When Foster sat, he glanced to his left where there was a small leather sofa in the far corner of the office. Like always, another man sat there. Golding was never alone. The other man was stretched out on the sofa staring straight at Foster. He was midforties, graying brown hair neatly trimmed into a side parting, and wore a black suit. Golding never introduced his guest, and Foster felt that this implied he shouldn’t ask.
“So what is it you have to say?” the old man of MI6 said calmly in his haughty best Carlton Club English accent.

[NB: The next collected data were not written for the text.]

-- ==== Sys2Proof/Tests/Slice0.lean ====
section
/-! SUPPORT. Slice0.lean: small tests. Words are written out from spec/04_instruction_format.md and spec/05_opcode_map.md. The
theorems wit_… show, for each statement of Obligations.lean, a state and operands that meet its hypotheses together. -/

namespace Sys2Proof.Tests

open Sys2Proof Sys2Proof.Machine

/-! ## Short names -/

def cl : Ctl := { gp := 0, gn := false, stall := 0, yl := false }
def rg (n : Nat) : Src := { sel := .reg (Fin.ofNat 128 n), neg := false, lu := false }
def un : Src := rg 0
def im : Src := { sel := .imm, neg := false, lu := false }
def ze : Src := { sel := .zero, neg := false, lu := false }
def pr (n : Nat) : Src := { sel := .pred (Fin.ofNat 8 n), neg := false, lu := false }
def mk (ty : Ty) (d : Dst) (a b c : Src := un) (imm : Word := 0) : Op := { ctl := cl, ty := ty, dst := d, a := a, b := b, c := c, imm := imm }
def bare (n : Word) : Op := mk .none .none (imm := n)
def v2 : Dst := .vec 2
def i2 : Op := mk .i32 v2 (rg 4) (rg 5)
def f2 : Op := mk .f32 v2 (rg 4) (rg 5)
def f1 : Op := mk .f32 v2 (rg 4)
def nab : Abs := ⟨false, false, false⟩

/-! ## Decoding: words written out from the manual's encodings -/

theorem test_decode_iadd : decodeWord 0x00000064_20008941_CE0B6000#96 =
    .ok (.iadd false { ctl := { gp := 3, gn := true, stall := 2, yl := false }, ty := .i32, dst := .vec 5, a := { rg 7 with lu := true },
                       b := im, c := un, imm := 100 }) := by decide

def last (n : Nat) : Src := { rg n with lu := true }

theorem test_decode_shr : decodeWord 0x00000004_00008900_C604008C#96 = .ok (.shr (mk .b32 v2 (rg 3) im un 4)) := by decide

theorem test_decode_icmp : decodeWord 0x00000000_0A048B01_0F040513#96 =
    .ok (.icmp .lt .and (mk .i32 (.pred 2) (rg 4) { sel := .lane, neg := false, lu := false } { pr 1 with neg := true })) := by decide

theorem test_decode_ffma : decodeWord 0x3F000000_02290280_56100123#96 =
    .ok (.ffma ⟨false, true, false⟩ (mk .f32 (.vec 8) { rg 1 with neg := true } (last 2) { sel := .fimm, neg := false, lu := false }
      0x3F000000)) := by decide

theorem test_decode_fsinpi : decodeWord 0x00000000_00000046_961E02B0#96 = .ok (.fsinpi (mk .f32 (.vec 15) (last 26))) := by decide

theorem test_decode_lxch : decodeWord 0x00000001_00008942_061201B8#96 = .ok (.lxch .flip (mk .b32 (.vec 9) (last 8) im un 1)) := by decide

theorem test_decode_bra : decodeWord 0xFFFFFFDC_80000000_01FE4040#96 =
    .ok (.bra { bare 0xFFFFFFDC with ctl := { gp := 2, gn := false, stall := 0, yl := true } }) := by decide

theorem test_decode_swait : decodeWord 0x00000000_00012446_91FE02CB#96 = .ok (.swait .ge (mk .i64 .none (last 26) (last 36))) := by decide

theorem test_decode_st : decodeWord 0x00001000_00008840_81FE0451#96 = .ok (.st false .w32 .own (mk .none .none (last 2) ze un 0x1000)) := by
  decide

theorem test_decode_ld : decodeWord 0x000000B0_0000004E_80580850#96 = .ok (.ld false .w128 .own (mk .none (.vec 44) (last 58) un un 0xB0)) := by
  decide

theorem test_decode_cas : decodeWord 0x04000008_04140300_860C1C60#96 =
    .ok (.atom .cas .ar (mk .b32 (.vec 6) (rg 2) (rg 3) (last 5) 0x04000008)) := by decide

theorem test_decode_frz : decodeWord 0x00000008_00010600_81020263#96 = .ok (.frz false (mk .none (.pred 1) (rg 2) (last 6) un 8)) := by
  decide

theorem test_decode_cpy : decodeWord 0x00000000_00000040_81FE02E8#96 = .ok (.cpy false true .d2 (mk .none .none (last 2))) := by decide

theorem test_decode_mld : decodeWord 0x00000084_00002045_29FE0071#96 = .ok (.mld .same .stream (mk .kf4 .none (last 20) (rg 32) un 0x84)) := by
  decide

theorem test_decode_mmas : decodeWord 0x00000540_00000000_01FE0475#96 = .ok (.mmas .kf4 (bare 0x540)) := by decide

/-! ## Ill-formed terms that the check refuses -/

/-- A guard is always a predicate, so what can be wrong are the other fields: a type the instruction does not take, an odd pair, LU on
no register, an unused field in use, NEG where it is not accepted, a predicate destination, an immediate out of range. -/
theorem test_wf_refuses :
    ([.iadd false (mk .f32 v2 (rg 4) (rg 5)), .iadd false (mk .i64 (.vec 3) (rg 4) (rg 6)), .iadd false (mk .i64 v2 (rg 5) (rg 6)),
      .iadd false (mk .i32 v2 { im with lu := true } (rg 5)), .iadd false (mk .i32 v2 (rg 4) (rg 5) (rg 6)),
      .mkaff (mk .b32 v2 { rg 4 with neg := true } (rg 5)), .iadd false (mk .i32 (.pred 1) (rg 4) (rg 5)),
      .iadd false (mk .i32 v2 (rg 4) (rg 5) un 7), .bra (bare 6), .ld false .w128 .own (mk .none (.vec 5) (rg 4)),
      .mma .bf16 (bare 0x10841), .atom .fadd .rlx (mk .i64 v2 (rg 4) (rg 6) un 0x04000000)] : List Instr).all
      (fun i => !i.wf) = true := by decide

/-! ## States -/

/-- A machine as withFetchWord leaves it, whose split is about to issue; the registers given hold these uniform values. -/
def at0 (regs : List (Nat × Word)) : State :=
  ((State.reset.withFetchWord 96 0).at 0 0).modGroup 0 fun g => { g with regs := regs.map fun x => (x.1, { val := .uniform x.2 }) }

/-- The same with lane 0 alone left. -/
def one (s : State) : State :=
  s.modGroup 0 fun g => { g with active := g.active.map fun p => { p with mask := 1 }, ended := ~~~1 }

/-- The same with 4 KiB of scratchpad. -/
def pad (s : State) : State :=
  { s with blocks := tmod s.blocks 0 fun b => { b with scrSize := 4096 }
           clusters := tmod s.clusters 0 fun c => { c with members := [(0, 0, 4096)] } }

/-- The group in trap handler mode. -/
def inHandler (s : State) : State := s.modGroup 0 fun g => { g with handler := true, m0 := fullMask }

def r47 : List (Nat × Word) := [(4, 0x40), (5, 0), (6, 0x10), (7, 0)]
def plain : State := at0 r47
/-- v4, v5 name byte 0x40 of the scratchpad. -/
def local0 : State := pad (at0 [(4, 0x40), (5, 0x03000000), (6, 0x10), (7, 0)])

/-! ## From Booleans to the hypotheses of statements -/

def opOf (i : Instr) : Op := (i.fields.map (·.1)).getD (bare 0)

def fieldsOf (i : Instr) : Fields := (i.fields.map (·.2)).getD { ty := true }

def viewAt (i : Instr) (s : State) : View :=
  (i.fields.bind fun x => viewOf s i x.1 x.2).getD
    { k := 0, g := oneGroup 0, sp := { pc := 0, mask := 0 }, b := oneBlock 0, act := 0, uses := ⟨[], [], [], [], []⟩ }

/-- The hypotheses of Clear, evaluated. -/
def clearB (i : Instr) (s : State) : Bool :=
  match i.fields with
  | none => false
  | some (o, f) => match viewOf s i o f with
    | none => false
    | some v =>
      !v.g.ending && v.g.trapEvent.isNone && decide (v.b.phase = .running) && (illegalNow v i).isNone &&
      (stallReason v v.uses).isNone && !scoreboardHolds v.g v.uses && (deadReads v v.uses).isEmpty &&
      (poisonedRegs i v v.uses).isEmpty && (delivers v i v.uses).isNone && (awayRegs i v v.uses).isEmpty && !v.sp.denied

/-- i issues in s and nothing stops it. -/
def Runs (i : Instr) (s : State) : Prop := Clear i s (opOf i) (fieldsOf i) (viewAt i s)

theorem runs_of {i : Instr} {s : State} (h : clearB i s = true) : Runs i s := by
  unfold clearB at h
  split at h
  · cases h
  · rename_i o f hf
    split at h
    · cases h
    · rename_i v hv
      simp only [Bool.and_eq_true, Bool.not_eq_true', decide_eq_true_eq, Option.isNone_iff_eq_none, List.isEmpty_iff] at h
      obtain ⟨⟨⟨⟨⟨⟨⟨⟨⟨⟨h1, h2⟩, h3⟩, h4⟩, h5⟩, h6⟩, h7⟩, h8⟩, h9⟩, h10⟩, h11⟩ := h
      have ho : opOf i = o := by simp [opOf, hf]
      have hF : fieldsOf i = f := by simp [fieldsOf, hf]
      have hV : viewAt i s = v := by simp [viewAt, hf, hv]
      unfold Runs
      rw [ho, hF, hV]
      exact ⟨hf, hv, h1, h2, h3, h4, h5, h6, h7, h8, h9, h10, h11⟩

/-- What holds of every listed lane holds of every lane of the mask. -/
theorem lanes_all {m : Mask} {p : Nat → Prop} (ls : List Nat) (h : ∀ l ∈ ls, p l) (hm : (List.range 64).all (fun l => !m.getLsbD l || ls.contains l) = true) :
    ∀ l, m.getLsbD l = true → p l := by
  intro l hl
  have hl64 : l < 64 := by
    rcases Nat.lt_or_ge l 64 with h' | h'
    · exact h'
    · rw [BitVec.getLsbD_of_ge _ _ h'] at hl; cases hl
  have := List.all_eq_true.mp hm l (List.mem_range.mpr hl64)
  simp only [hl, Bool.not_true, Bool.false_or, List.contains_iff_mem] at this
  exact h l this

/-- A read that answers a value. -/
def okIs {α : Type} [DecidableEq α] (e : Except VaErr α) (x : α) : Bool := match e with | .ok y => decide (y = x) | .error _ => false

theorem ok_of {α : Type} [DecidableEq α] {e : Except VaErr α} {x : α} (h : okIs e x = true) : e = .ok x := by
  cases e <;> simp_all [okIs]

def goodIs {α : Type} (e : Checked α) : Bool := match e with | .good _ => true | _ => false

theorem good_of {α : Type} {e : Checked α} (h : goodIs e = true) : ∃ x, e = .good x := by
  cases e <;> simp_all [goodIs]

theorem inv_of {s : State} (h : (Memory.wf s.mem && Memory.wf s.tile) = true) : Machine.Inv s := by simpa [Machine.Inv] using h

/-! ## Integer instructions -/

theorem runs_all {l : List Instr} {s : State} (h : l.all (clearB · s) = true) : ∀ i ∈ l, Runs i s :=
  fun i hi => runs_of (List.all_eq_true.mp h i hi)

def iadd2 : Instr := .iadd false i2
def arith : List Instr :=
  [.iadd false i2, .iadd true i2, .isub false i2, .isub true i2, .imin i2, .imax i2, .iabs (mk .i32 v2 (rg 4)), .ineg (mk .i32 v2 (rg 4))]
def icmp1 (p : Fin 8) : Instr := .icmp .lt .none (mk .i32 (.pred p) (rg 4) (rg 5))

theorem wit_DecodeOfEncode : iadd2.wf = true ∧ iadd2.fields.isSome = true := by decide
theorem wit_EncodeOfDecode : ∃ i, decodeWord 0x00000004_00008900_C604008C#96 = .ok i := ⟨_, test_decode_shr⟩
theorem wit_IllegalWordReasons :
    opcUndef (unpack 0x1F#96).opc.toNat = true ∧ (unpack 0x7F#96).opc = 0x7F ∧
    opcUndef (unpack 0#96).opc.toNat = false ∧ (unpack 0#96).opc ≠ 0x7F := by decide

theorem wit_IntegerFrame : Machine.Instr.isInteger iadd2 = true ∧ Runs iadd2 plain := ⟨rfl, runs_of (by decide)⟩
theorem wit_AddSubMinMaxAbsNeg : ∀ i ∈ arith, Runs i plain := runs_all (by decide)
theorem wit_Multiply : ∀ i ∈ [Instr.imul i2, .imulh i2, .imad false (mk .i32 v2 (rg 4) (rg 5) (rg 6)), .imad true (mk .i32 v2 (rg 4) (rg 5) (rg 6))],
    Runs i plain := runs_all (by decide)
theorem wit_Shifts : ∀ i ∈ [Instr.shl (mk .b32 v2 (rg 4) (rg 5)), .shr (mk .b32 v2 (rg 4) (rg 5)), .sar (mk .i32 v2 (rg 4) (rg 5))],
    Runs i plain := runs_all (by decide)
theorem wit_BitwiseLogic : ∀ i ∈ [Instr.and i2, .or i2, .xor i2, .andn i2, .not (mk .i32 v2 (rg 4))], Runs i plain := runs_all (by decide)
theorem wit_Compare : Runs (icmp1 1) plain ∧ Runs (icmp1 0) plain := ⟨runs_of (by decide), runs_of (by decide)⟩
theorem wit_Shapes :
    (∀ i ∈ [Instr.forceu (mk .b32 v2 (rg 4)), .mkaff (mk .b32 v2 (rg 4) (rg 5)), .mkgen (mk .b32 v2 (rg 4))], Runs i plain ∧
      lowestLane (viewAt i plain).act = some 0) ∧
    (Runs iadd2 plain ∧ (viewAt iadd2 plain).act = fullMask ∧ srcAffine (viewAt iadd2 plain).g 0 (rg 4) = some (0x40, 0) ∧
      srcAffine (viewAt iadd2 plain).g 0 (rg 5) = some (0, 0)) ∧
    (Runs iadd2 (one plain) ∧ (viewAt iadd2 (one plain)).act = 1) := by
  refine ⟨fun i hi => ⟨runs_all (l := [_, _, _]) (by decide) i hi, ?_⟩, ⟨runs_of (by decide), by decide, by decide, by decide⟩,
    runs_of (by decide), by decide⟩
  revert i; decide
theorem wit_Vkill : Runs (.vkill (mk .none .none (last 4))) plain := runs_of (by decide)

/-! ## Floats and lanes -/

theorem wit_FloatFrame : Machine.Instr.isFloat (.fsqrt f1) = true ∧ Runs (.fsqrt f1) plain := ⟨rfl, runs_of (by decide)⟩
theorem wit_FloatArithmetic : ∀ i ∈ [Instr.fadd nab f2, .fsub nab f2, .fmul nab f2, .ffma nab (mk .f32 v2 (rg 4) (rg 5) (rg 6))],
    Runs i plain := runs_all (by decide)
theorem wit_FloatOrder : ∀ i ∈ [Instr.fmin false f2, .fmax true f2, .fcmp .lt .none (mk .f32 (.pred 1) (rg 4) (rg 5))], Runs i plain :=
  runs_all (by decide)
theorem wit_FloatToInteger : Runs (.f2i .f32 false .rz (mk .i32 v2 (rg 4))) plain := runs_of (by decide)
theorem wit_LaneFrame : Machine.Instr.isLane (.bcast (mk .b32 v2 (rg 4) (rg 5))) = true ∧ Runs (.bcast (mk .b32 v2 (rg 4) (rg 5))) plain :=
  ⟨rfl, runs_of (by decide)⟩
theorem wit_LaneMoves : ∀ i ∈ [Instr.lxch .pick (mk .b32 v2 (rg 4) (rg 5)), .lxch .edge (mk .b32 v2 (rg 4) (rg 5) (rg 6)),
    .bcast (mk .b32 v2 (rg 4) (rg 5)), .poll .some (mk .none (.pred 1) (pr 2)), .poll .first (mk .b32 v2 (pr 2)),
    .poll .mask (mk .b64 v2 (pr 2))], Runs i plain := runs_all (by decide)
theorem wit_ReduceAndScan : ∀ i ∈ [Instr.red .add (mk .i32 v2 (rg 4)), .scan .add false (mk .i32 v2 (rg 4)), .scan .fmax true (mk .f32 v2 (rg 4))],
    Runs i plain := runs_all (by decide)

/-! ## Control flow -/

/-- A table of one entry, 16, behind the instruction; v4 is the index. -/
def tableState (index : Word) : State :=
  let s := one (at0 [(4, index)])
  { s with mem := memWrite s.mem 0x10000C [1, 0, 0, 0, 16, 0, 0, 0] }
def brx4 : Instr := .brx (mk .b32 .none (rg 4))

theorem wit_Branches : Runs (.bra (bare 24)) plain ∧
    (Runs brx4 (tableState 0) ∧ fetchWord (tableState 0) (oneBlock 0) 0x10000C = .bytes [1, 0, 0, 0] ∧
      fetchWord (tableState 0) (oneBlock 0) 0x100010 = .bytes [16, 0, 0, 0]) ∧ Runs brx4 (tableState 1) :=
  ⟨runs_of (by decide), ⟨runs_of (by decide), by decide, by decide⟩, runs_of (by decide)⟩
theorem wit_Branches_call : Runs (.call (mk .b64 v2 un un un 24)) plain ∧ Runs (.ret (mk .b64 .none (rg 4))) plain :=
  ⟨runs_of (by decide), runs_of (by decide)⟩
theorem wit_Exit : Runs (.exit (bare 0)) plain ∧ Runs (.exit (bare 0)) (inHandler plain) := ⟨runs_of (by decide), runs_of (by decide)⟩

/-- The same split, waiting. -/
def waits (w : Wait) (s : State) : State :=
  s.modGroup 0 fun g => { g with active := g.active.map fun p => { p with wait := some w } }
/-- Text that holds an instruction, as its encoding writes it. -/
def holding (i : Instr) (s : State) : State := { s with mem := memWrite s.mem 0x100000 (leBytes 12 ((encode i).getD 0).toNat) }
def sleep5 : Instr := .sleep (bare 5)

theorem wit_NopYieldSleep :
    (∀ i ∈ [Instr.nop (bare 0), .yield (bare 0), .sleep (bare 0)], Runs i plain) ∧ Runs sleep5 (waits (.sleep 0) plain) ∧ Runs sleep5 plain ∧
    waitingInstr (holding sleep5 (waits (.sleep 0) plain)) 0 0 = some sleep5 ∧ Runs sleep5 ((holding sleep5 (waits (.sleep 0) plain)).at 0 0) :=
  ⟨runs_all (by decide), runs_of (by decide), runs_of (by decide), by decide, runs_of (by decide)⟩

/-- One lane of the group's 64 stands here. -/
def part (s : State) : State := s.modGroup 0 fun g => { g with active := g.active.map fun p => { p with mask := 1 } }
/-- The block is in a die span. -/
def spanned (s : State) : State :=
  { s with blocks := tmod s.blocks 0 fun b => { b with span := some 0 }
           spans := [(0, { grid := 0, num := 0, die := 0, window := 0, blocksLeft := 1, bars := Vector.replicate 16 {} })] }

theorem wit_Barriers :
    (∀ s ∈ [plain, part plain], Runs (.bar .sync (bare 15)) s ∧ pendingAt s 0 .blk 15 = 0 ∧ arrivalReady s .blk 0 (viewAt (.bar .sync (bare 15)) s).act = true) ∧
    (expected plain .blk 0 (oneBlock 0) = 64 ∧ maskCount (viewAt (.bar .sync (bare 15)) plain).act = 64) ∧
    (Runs (.cbar .arrive (bare 0)) plain ∧ barrierThere plain .cls (viewAt (.cbar .arrive (bare 0)) plain).b) ∧
    (Runs (.dbar .arrive (bare 0)) (spanned plain) ∧ barrierThere (spanned plain) .die (viewAt (.dbar .arrive (bare 0)) (spanned plain)).b) ∧
    Runs (.bar .wait (bare 0)) plain ∧ (Runs (.bar .sync (bare 0)) (waits (.phase 0 fullMask 1) plain) ∧
      (viewAt (.bar .sync (bare 0)) (waits (.phase 0 fullMask 1) plain)).sp.arrived = true) := by
  refine ⟨fun s hs => ⟨?_, ?_⟩, by decide, ⟨runs_of (by decide), rfl⟩, ⟨runs_of (by decide), 0, rfl, rfl⟩, runs_of (by decide), runs_of (by decide), by decide⟩
  · simp only [List.mem_cons, List.not_mem_nil, or_false] at hs
    rcases hs with rfl | rfl <;> exact runs_of (by decide)
  · revert s; decide
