-- ==== Sys2Proof/Machine/Pseudo.lean ====
section
/-!
DEFINITION. The three pseudo-operations (`30_encoding.md` rule R80): the requester issues EXPAND, takes
`rsp_ek` from the response and passes it back as the schedule of the second request.
-/

namespace Sys2Proof.Machine

/-- POT_A: `EXPAND <key> -> ek, dk ; CHAIN_A ek, <block>, <n>` (R80). -/
def execPotA (key block : V128) (n : Nat) (s : State) : Result :=
  andThen (execExpand key s) fun t => execChainA t.rsp.ek block n t

/-- POT_N: `EXPAND <key> -> ek, dk ; CHAIN_N ek, <block>, <n>` (R80). -/
def execPotN (key block : V128) (n : Nat) (s : State) : Result :=
  andThen (execExpand key s) fun t => execChainN t.rsp.ek block n t

/-- POT_CHECK: `EXPAND <key> -> ek, dk ; CHECK ek, <block>, <n>` (R80). -/
def execPotCheck (key block : V128) (n : Nat) (s : State) : Result :=
  andThen (execExpand key s) fun t => execCheck t.rsp.ek block n t

end Sys2Proof.Machine
end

“It’s one of my agents,” Foster said, getting straight to the point. “He’s gone AWOL.”
“I’d say he’s gone a little further than that, Mr. Foster.”
Golding grinned and took a sideways glance at the man on the sofa, who was chuckling quietly to himself.
“Then I take it you know that yesterday at eight thirty in the morning, Agent 192 came into Heathrow,” Foster put to him. “However, he didn’t come immediately to the liaison point. This isn’t unusual, as you know, sir. We give around two to three hours’ leeway. Get something to eat, that sort of thing. However, several hours later, he’d still not come and we…”
Golding waved his hand at Foster and made a face as though someone had just offered him a plate of dog shit.
“I know the details, Mr. Foster. I know he removed his tracking device. Pretty messy business to pull one’s own eyeball out. I know he placed it on a civilian. But it’s the other two things I know that bother me.”
“And what are those, sir?”
“Firstly, that while he was off radar, so to speak, our man 192 popped into one of our caches”—Foster squirmed in his seat—“and withdrew a large quantity of tech. It got me thinking why he’d need weapons. And that’s when I came to the other thing I found out. His bloody sister’s just been killed right here in London. Now why didn’t I know this immediately, Mr. Foster?”
“I didn’t think it was relevant.”
“It’s looking pretty fucking relevant now, isn’t it?”
“I didn’t think that 192 would do anything stupid. I called him into London as a precaution. To get him back so we could keep an eye on him.”
“And why did you want to keep an eye on him?”
“Because of what happened—”
“Because of what happened in the Crimea,” Golding finished for him. “Because your man, as much of the cold bastard killer as he is, has already fucked up. Only that time it was in another country and it wasn’t risking British lives. Now he’s on our doorstep and running around with military-grade weapons. We’re supposed to stop the terrorists, not be them, Mr. Foster. It rather defeats the object of an intelligence service put in place to keep British citizens safe if its people are running around killing them. Doesn’t it?”
“Yes, sir. However—”
“However bollocks! I’ll tell you how it is. I let you have your way with this man once before, and I told you then that it was on your head. Well, now it’s on your head, Mr. Foster. The axe is on your head, moments away from splitting it open and spilling your brains.”
“But I couldn’t perceive his sister being killed.”
“His sister being killed shouldn’t have come into it. Our field agents are robots. Their only thought is the one we give them. They live on orders and nothing more. What’s this I also hear about 192 shooting half the clientele of a Tripoli brothel?”
“That was a successful mission. The target was eliminated.”
“But the mission had been called off last I heard. Too much risk of exposure.”
“But 192 and I—”
“Again, bollocks, Mr. Foster. It just keeps on pouring out of your mouth like a tap of human shit. I’ll tell you what happened. 192 decided to go ahead with the mission even though his handler—you—had called it off. That would imply to me that 192 thinks very little of you. I’d almost go as far as saying he thinks about as highly of you as I do. But I don’t think even he could get that low.”